It is not hard to find Labrador puppies for sale, especially in America.

There are many ways to welcome home a Labrador ranging from breeders to dog shelters. But, all of these options come with different prices and things to know. For example, there are different types of Labs, mixes and different colors.

Keep reading to learn what you should know before buying a Labrador. We also share Labrador Retriever prices and the cost of owning one too!

Labrador Retriever Price

Labrador Retriever Price Social
Labrador retriever puppies can vary in price depending on their pedigree, color, health, and appearance. The normal price of a purebred lab puppy is between $400 to $1,500, with the average being around $800. Higher prices are usually for puppies from a prestigious bloodline, with several award winning show dogs as ancestors.

There are many factors that can influence a Labrador puppy’s price:

  • Pedigree
  • Breeder
  • Health
  • Color
  • Type of Labrador


Breeders that work to raise show-quality Lab puppies put more money, care, and time into raising their puppies.

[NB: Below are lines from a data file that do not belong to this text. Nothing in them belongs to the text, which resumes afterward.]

theorem State.takeTime_keeps {s0 : State} (s : State) (p : Nat) (x : Pkt) (h : Keeps s0 s) : Keeps s0 (State.takeTime s p x) := by
  unfold State.takeTime
  split
  · with_reducible assumption
  · extract_lets +onlyGivenNames x3
    have h3 : Keeps s0 x3 := ?_
    · clear_value x3
      extract_lets +onlyGivenNames x4
      clear_value x4
      extract_lets +onlyGivenNames x5
      clear_value x5
      extract_lets +onlyGivenNames x6
      have h6 : Keeps s0 x6 := ?_
      · clear_value x6
        split
        · with_reducible assumption
        · extract_lets +onlyGivenNames x9
          have h9 : Keeps s0 x9.2 := ?_
          · clear_value x9
            split
            · with_reducible assumption
            · extract_lets +onlyGivenNames x12
              have h12 : Keeps s0 x12 := ?_
              · clear_value x12
                extract_lets +onlyGivenNames x13
                clear_value x13
                extract_lets +onlyGivenNames x14
                clear_value x14
                extract_lets +onlyGivenNames x15
                have h15 : Keeps s0 x15 := ?_
                · clear_value x15
                  extract_lets +onlyGivenNames x16
                  have h16 : Keeps s0 x16 := ?_
                  · clear_value x16
                    split
                    · apply State.chnFlag_keeps
                      with_reducible assumption
                    · with_reducible assumption
                  · subst x16
                    apply State.steerOn_keeps
                    with_reducible assumption
                · subst x15
                  apply State.chainMove_keeps
                  apply State.putQueen_keeps
                  with_reducible assumption
              · subst x12
                with_reducible assumption
          · subst x9
            apply State.queenOf_keeps
            with_reducible assumption
      · subst x6
        split
        · apply State.setChain_keeps
          with_reducible assumption
        · with_reducible assumption
    · subst x3
      apply State.forwardTime_keeps
      with_reducible assumption

theorem execTime_keeps {s0 : State} (t : Nat) (port : Nat) (s : State) (h : Keeps s0 s) : KeepsOut s0 (execTime t port s) := by
  unfold execTime
  extract_lets +onlyGivenNames x1
  have h1 : Keeps s0 x1 := ?_
  · clear_value x1
    split
    · apply KeepsOut.next
      with_reducible assumption
    · apply KeepsOut.next
      apply State.takeTime_keeps
      refine State.takePkt_keeps ?_ ‹_›
      with_reducible assumption
  · subst x1
    apply State.at_keeps
    with_reducible assumption

theorem State.queenTimeout_keeps {s0 : State} (s : State) (b : Bool) (h : Keeps s0 s) : Keeps s0 (State.queenTimeout s b) := by
  unfold State.queenTimeout
  extract_lets +onlyGivenNames x1
  clear_value x1
  extract_lets +onlyGivenNames x2
  clear_value x2
  extract_lets +onlyGivenNames x3
  clear_value x3
  extract_lets +onlyGivenNames x4
  have h4 : Keeps s0 x4 := ?_
  · clear_value x4
    apply State.chainMove_keeps
    apply State.wr_keeps
    with_reducible assumption
  · subst x4
    apply State.setChain_keeps
    with_reducible assumption

theorem execQueenTimeout_keeps {s0 : State} (t : Nat) (which : Nat) (s : State) (h : Keeps s0 s) : KeepsOut s0 (execQueenTimeout t which s) := by
  unfold execQueenTimeout
  extract_lets +onlyGivenNames x1
  have h1 : Keeps s0 x1 := ?_
  · clear_value x1
    extract_lets +onlyGivenNames x2
    clear_value x2
    extract_lets +onlyGivenNames x3
    clear_value x3
    split
    · apply KeepsOut.next
      apply State.queenTimeout_keeps
      with_reducible assumption
    · apply KeepsOut.next
      with_reducible assumption
  · subst x1
    apply State.at_keeps
    with_reducible assumption

theorem execQueenRevert_keeps {s0 : State} (t : Nat) (s : State) (h : Keeps s0 s) : KeepsOut s0 (execQueenRevert t s) := by
  unfold execQueenRevert
  extract_lets +onlyGivenNames x1
  have h1 : Keeps s0 x1 := ?_
  · clear_value x1
    split
    · apply KeepsOut.next
      apply State.newRef_keeps
      with_reducible assumption
    · apply KeepsOut.next
      with_reducible assumption
  · subst x1
    apply State.at_keeps
    with_reducible assumption

theorem State.shiftTimes_keeps {s0 : State} (s : State) (k : Nat) (h : Keeps s0 s) : Keeps s0 (State.shiftTimes s k) := by
  unfold State.shiftTimes
  with_reducible apply Keeps.mk
  with_reducible assumption

theorem State.stepDial_keeps {s0 : State} (s : State) (k : Nat) (h : Keeps s0 s) : Keeps s0 (State.stepDial s k) := by
  have a1 := State.shiftTimes_keeps _ k (State.account_keeps _ (State.abortUnits_keeps _ h))
  unfold State.stepDial
  apply State.flush_keeps
  apply State.chnFlag_keeps
  apply State.wr_keeps
  apply State.wr_keeps
  exact a1.dialMod _


theorem State.enterMember_keeps {s0 : State} (s : State) (h : Keeps s0 s) : Keeps s0 (State.enterMember s) := by
  unfold State.enterMember
  extract_lets +onlyGivenNames x1
  clear_value x1
  extract_lets +onlyGivenNames x2
  have h2 : Keeps s0 x2 := ?_
  · clear_value x2
    apply State.showQueens_keeps
    apply State.setCstate_keeps
    apply State.newRef_keeps
    with_reducible assumption
  · subst x2
    apply State.wr_keeps
    apply State.setChain_keeps
    with_reducible assumption

theorem State.decideJoin_keeps {s0 : State} (s : State) (h : Keeps s0 s) : Keeps s0 (State.decideJoin s) := by
  unfold State.decideJoin
  split
  · with_reducible assumption
  · split
    · apply State.wr_keeps
      with_reducible assumption
    · split
      · apply State.enterFree_keeps
        apply State.chnFlag_keeps
        with_reducible assumption
      · split
        · apply State.enterMember_keeps
          with_reducible assumption
        · apply State.setChain_keeps
          apply State.wr_keeps
          with_reducible assumption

They also register their puppies with the American Kennel Club. This registration acts as a certification of their pedigree.

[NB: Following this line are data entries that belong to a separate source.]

theorem State.endWake_keeps {s0 : State} (s : State) (w : Nat) (h : Keeps s0 s) : Keeps s0 (State.endWake s w) := by
  unfold State.endWake
  extract_lets +onlyGivenNames x1
  have h1 : Keeps s0 x1 := ?_
  · clear_value x1
    extract_lets +onlyGivenNames x2
    clear_value x2
    extract_lets +onlyGivenNames x3
    have h3 : Keeps s0 x3 := ?_
    · clear_value x3
      extract_lets +onlyGivenNames x4
      clear_value x4
      extract_lets +onlyGivenNames x5
      have h5 : Keeps s0 x5 := ?_
      · clear_value x5
        split
        · apply State.toSvc_keeps
          with_reducible assumption
        · apply State.toSvc_keeps
          apply State.wr_keeps
          apply State.markLowAll_keeps
          apply State.zeroAll_keeps
          apply State.muteAll_keeps
          with_reducible assumption
      · subst x5
        apply State.setChain_keeps
        with_reducible assumption
    · subst x3
      apply State.markFreeAll_keeps
      apply State.setSvc_keeps
      with_reducible assumption
  · subst x1
    split
    · apply State.lockPll_keeps
      with_reducible assumption
    · with_reducible assumption

theorem execWakeComplete_keeps {s0 : State} (t : Nat) (s : State) (h : Keeps s0 s) : KeepsOut s0 (execWakeComplete t s) := by
  unfold execWakeComplete
  extract_lets +onlyGivenNames x1
  have h1 : Keeps s0 x1 := ?_
  · clear_value x1
    split
    · apply KeepsOut.next
      with_reducible assumption
    · split
      · apply KeepsOut.next
        apply State.endWake_keeps
        with_reducible assumption
      · apply KeepsOut.next
        with_reducible assumption
  · subst x1
    apply State.at_keeps
    with_reducible assumption

end Sys2Proof.Machine
end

These factors make their puppies more expensive when compared to a breeder who raises Labradors to be pets. A Labrador puppy raised by a show dog breeder will cost about $2,000 compared to $800 for a pet Lab.


Labrador retrievers come in three standard coat colors: yellow, chocolate, and brown. An analysis of advertisements for Kennel Club registered purebred Labs showed that yellow Labradors are the most expensive:


Yellow Labs are more expensive because they were traditionally used by aristocratic hunters. These men wanted their dogs to be as white as possible, so the Yellow Lab became associated with wealth and status.

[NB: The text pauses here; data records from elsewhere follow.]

-- ==== Sys2Proof/Laws/KeepsSecurity.lean ====
section
/-! SUPPORT. What the definitions of Machine/Security.lean keep: one lemma each. -/

namespace Sys2Proof.Machine

set_option maxRecDepth 10000

theorem State.setSec_keeps {s0 : State} (s : State) (x : SecSt) (h : Keeps s0 s) : Keeps s0 (State.setSec s x) := by
  unfold State.setSec
  with_reducible apply Keeps.mk
  with_reducible assumption

theorem State.ctrReady_keeps {s0 : State} (s : State) (k : Nat) (h : Keeps s0 s) : Keeps s0 (State.ctrReady s k) := by
  unfold State.ctrReady
  split
  · apply State.eraseFlash_keeps
    with_reducible assumption
  · with_reducible assumption

theorem State.ctrAppend_keeps {s0 : State} (s : State) (c : Nat) (h : Keeps s0 s) : Keeps s0 (State.ctrAppend s c) := by
  unfold State.ctrAppend
  extract_lets +onlyGivenNames x1
  clear_value x1
  extract_lets +onlyGivenNames x2
  clear_value x2
  extract_lets +onlyGivenNames x3
  have h3 : Keeps s0 x3 := ?_
  · clear_value x3
    split
    · apply State.eraseFlash_keeps
      with_reducible assumption
    · with_reducible assumption
  · subst x3
    apply State.setLast_keeps
    apply State.putFlash_keeps
    apply State.ctrReady_keeps
    with_reducible assumption

theorem State.ctrCut_keeps {s0 : State} (s : State) (h : Keeps s0 s) : Keeps s0 (State.ctrCut s) := by
  unfold State.ctrCut
  extract_lets +onlyGivenNames x1
  clear_value x1
  extract_lets +onlyGivenNames x2
  have h2 : Keeps s0 x2.2 := ?_
  · clear_value x2
    apply State.putFlash_keeps
    with_reducible assumption
  · subst x2
    apply State.draw_keeps
    apply State.ctrReady_keeps
    with_reducible assumption

theorem State.mbRun_keeps {s0 : State} (s : State) (out : Option (Nat × List Byte)) (h : Keeps s0 s) : Keeps s0 (State.mbRun s out) := by
  unfold State.mbRun
  apply State.wr_keeps
  apply State.setSec_keeps
  with_reducible assumption

theorem State.mbRefuse_keeps {s0 : State} (s : State) (code : Nat) (h : Keeps s0 s) : Keeps s0 (State.mbRefuse s code) := by
  unfold State.mbRefuse
  apply State.mbRun_keeps
  with_reducible assumption

theorem State.mbReject_keeps {s0 : State} (s : State) (code : Nat) (h : Keeps s0 s) : Keeps s0 (State.mbReject s code) := by
  unfold State.mbReject
  apply State.mbRefuse_keeps
  apply State.setLife_keeps
  with_reducible assumption

theorem State.mailboxGo_keeps {s0 : State} (s : State) (flashOk : Bool) (h : Keeps s0 s) : Keeps s0 (State.mailboxGo s flashOk) := by
  unfold State.mailboxGo
  split
  · apply State.accFault_keeps
    with_reducible assumption
  · split
    · apply State.mbRefuse_keeps
      with_reducible assumption
    · split
      · split
        · apply State.mbRun_keeps
          with_reducible assumption
        · apply State.mbRefuse_keeps
          with_reducible assumption
      · split
        · apply State.mbReject_keeps
          with_reducible assumption
        · split
          · apply State.mbReject_keeps
            with_reducible assumption
          · split
            · apply State.mbRefuse_keeps
              with_reducible assumption
            · split
              · apply State.mbReject_keeps
                with_reducible assumption
              · split
                · apply State.mbRun_keeps
                  apply State.ctrAppend_keeps
                  with_reducible assumption
                · apply State.mbRefuse_keeps
                  apply State.ctrCut_keeps
                  with_reducible assumption

theorem execMailboxGo_keeps {s0 : State} (t : Nat) (flashOk : Bool) (s : State) (h : Keeps s0 s) : KeepsOut s0 (execMailboxGo t flashOk s) := by
  unfold execMailboxGo
  extract_lets +onlyGivenNames x1
  have h1 : Keeps s0 x1 := ?_
  · clear_value x1
    split
    · apply KeepsOut.next
      apply State.mailboxGo_keeps
      with_reducible assumption
    · apply KeepsOut.next
      with_reducible assumption
  · subst x1
    apply State.at_keeps
    with_reducible assumption

theorem State.putResp_keeps {s0 : State} (s : State) (bs : List Byte) (h : Keeps s0 s) : Keeps s0 (State.putResp s bs) := by
  unfold State.putResp
  extract_lets +onlyGivenNames x1
  clear_value x1
  extract_lets +onlyGivenNames x2
  clear_value x2
  extract_lets +onlyGivenNames x3
  have h3 : Keeps s0 x3 := ?_
  · clear_value x3
    extract_lets +onlyGivenNames x4
    have h4 : Keeps s0 x4 := ?_
    · clear_value x4
      with_reducible apply Keeps.mk
      with_reducible assumption
    · subst x4
      refine Keeps.foldl ?_ fun x7 a7 h7 => ?_
      · with_reducible assumption
      · apply State.wr_keeps
        with_reducible assumption
  · subst x3
    refine Keeps.foldl ?_ fun x11 a11 h11 => ?_
    · with_reducible assumption
    · apply State.wr_keeps
      with_reducible assumption

theorem State.mbPost_keeps {s0 : State} (s : State) (code : Nat) (resp : List Byte) (h : Keeps s0 s) : Keeps s0 (State.mbPost s code resp) := by
  unfold State.mbPost
  extract_lets +onlyGivenNames x1
  clear_value x1
  extract_lets +onlyGivenNames x2
  have h2 : Keeps s0 x2 := ?_
  · clear_value x2
    apply State.fireD_keeps
    apply State.wr_keeps
    apply State.wr_keeps
    apply State.wr_keeps
    with_reducible assumption
  · subst x2
    apply State.putResp_keeps
    apply State.setSec_keeps
    with_reducible assumption

theorem execMailboxComplete_keeps {s0 : State} (t : Nat) (s : State) (h : Keeps s0 s) : KeepsOut s0 (execMailboxComplete t s) := by
  unfold execMailboxComplete
  extract_lets +onlyGivenNames x1
  have h1 : Keeps s0 x1 := ?_
  · clear_value x1
    split
    · apply KeepsOut.next
      with_reducible assumption
    · split
      · apply KeepsOut.next
        apply State.mbPost_keeps
        with_reducible assumption
      · split
        · apply KeepsOut.next
          apply State.mbPost_keeps
          with_reducible assumption
        · apply KeepsOut.next
          with_reducible assumption
  · subst x1
    apply State.at_keeps
    with_reducible assumption

theorem State.mbDone_keeps {s0 : State} (s : State) (code : Nat) (resp : List Byte) (h : Keeps s0 s) : Keeps s0 (State.mbDone s code resp) := by
  unfold State.mbDone
  apply State.setSec_keeps
  with_reducible assumption

theorem State.mbDo_keeps {s0 : State} (s : State) (r : Nat × State) (h : Keeps s0 r.2) : Keeps s0 (s.mbDo r) :=
  State.mbDone_keeps _ _ _ h


theorem State.imageSwitch_keeps {s0 : State} (s : State) (slot : Nat) (x : Nat) (h : Keeps s0 s) : Keeps s0 (State.imageSwitch s slot x).2 := by
  unfold State.imageSwitch
  split
  · apply Keeps.mk2
    with_reducible assumption
  · split
    · apply Keeps.mk2
      with_reducible assumption
    · split
      · apply Keeps.mk2
        with_reducible assumption
      · split
        · apply Keeps.mk2
          with_reducible assumption
        · split
          · apply Keeps.mk2
            with_reducible assumption
          · extract_lets +onlyGivenNames x16
            have h16 : Keeps s0 x16 := ?_
            · clear_value x16
              extract_lets +onlyGivenNames x17
              clear_value x17
              extract_lets +onlyGivenNames x18
              have h18 : Keeps s0 x18 := ?_
              · clear_value x18
                extract_lets +onlyGivenNames x19
                clear_value x19
                extract_lets +onlyGivenNames x20
                have h20 : Keeps s0 x20 := ?_
                · clear_value x20
                  apply Keeps.mk2
                  apply State.wr_keeps
                  with_reducible assumption
                · subst x20
                  apply State.setSec_keeps
                  with_reducible assumption
              · subst x18
                apply State.setTxn_keeps
                with_reducible assumption
            · subst x16
              refine Keeps.foldl ?_ fun x28 a28 h28 => ?_
              · with_reducible assumption
              · apply State.addEntry_keeps
                with_reducible assumption

theorem execImageSwitch_keeps {s0 : State} (t : Nat) (s : State) (h : Keeps s0 s) : KeepsOut s0 (execImageSwitch t s) := by
  unfold execImageSwitch
  extract_lets +onlyGivenNames x1
  have h1 : Keeps s0 x1 := ?_
  · clear_value x1
    split
    · apply KeepsOut.next
      apply State.mbDo_keeps
      apply State.imageSwitch_keeps
      with_reducible assumption
    · apply KeepsOut.next
      with_reducible assumption
  · subst x1
    apply State.at_keeps
    with_reducible assumption

theorem State.keyChange_keeps {s0 : State} (s : State) (h : Keeps s0 s) : Keeps s0 (State.keyChange s).2 := by
  unfold State.keyChange
  extract_lets +onlyGivenNames x1
  clear_value x1
  split
  · apply Keeps.mk2
    with_reducible assumption
  · extract_lets +onlyGivenNames x5
    clear_value x5
    extract_lets +onlyGivenNames x6
    clear_value x6
    extract_lets +onlyGivenNames x7
    clear_value x7
    extract_lets +onlyGivenNames x8
    have h8 : Keeps s0 x8 := ?_
    · clear_value x8
      apply Keeps.mk2
      apply State.loadKey_keeps
      with_reducible assumption
    · subst x8
      apply State.setSec_keeps
      with_reducible assumption

theorem execKeyChange_keeps {s0 : State} (t : Nat) (s : State) (h : Keeps s0 s) : KeepsOut s0 (execKeyChange t s) := by
  unfold execKeyChange
  extract_lets +onlyGivenNames x1
  have h1 : Keeps s0 x1 := ?_
  · clear_value x1
    split
    · apply KeepsOut.next
      apply State.mbDo_keeps
      apply State.keyChange_keeps
      with_reducible assumption
    · apply KeepsOut.next
      with_reducible assumption
  · subst x1
    apply State.at_keeps
    with_reducible assumption

theorem execCalStore_keeps {s0 : State} (t : Nat) (s : State) (h : Keeps s0 s) : KeepsOut s0 (execCalStore t s) := by
  unfold execCalStore
  extract_lets +onlyGivenNames x1
  have h1 : Keeps s0 x1 := ?_
  · clear_value x1
    split
    · apply KeepsOut.next
      apply State.mbDo_keeps
      apply Keeps.mk2
      apply State.calStore_keeps
      with_reducible assumption
    · apply KeepsOut.next
      with_reducible assumption
  · subst x1
    apply State.at_keeps
    with_reducible assumption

On the other hand, the reason Black Labradors are cheaper is because they suffer from Big Black Dog Syndrome. It is a phenomenon where people are less likely to purchase or adopt black dogs, in favor of dogs with lighter colored fur.

Do not let this stigma dissuade you from letting a Black Lab into your home. They are just as sweet and loving as any other Labrador!


There are two different types of Labradors: the American and the English.

The English Labrador is short and stocky, with a wide chest and thick neck. They are typically used as show dogs. While the American Lab is tall and lanky with a slim, athletic build. Americans are also known as field labs and are working dogs.

English Labradors are more expensive than Americans because they are more likely to be used in the show dog circuit. Show line lab puppies can easily cost over $2,000.

If you are looking for a pet Labrador, there is no major price difference between American and English labs. But, English labs are generally calmer, less active, and quieter.

Another type of Labrador Retriever you may see advertised is a miniature Labrador. These smaller dogs are bred by either breeding the runts of a litter, crossbreeding them with smaller breeds, or breeding labs that carry the gene for dwarfism.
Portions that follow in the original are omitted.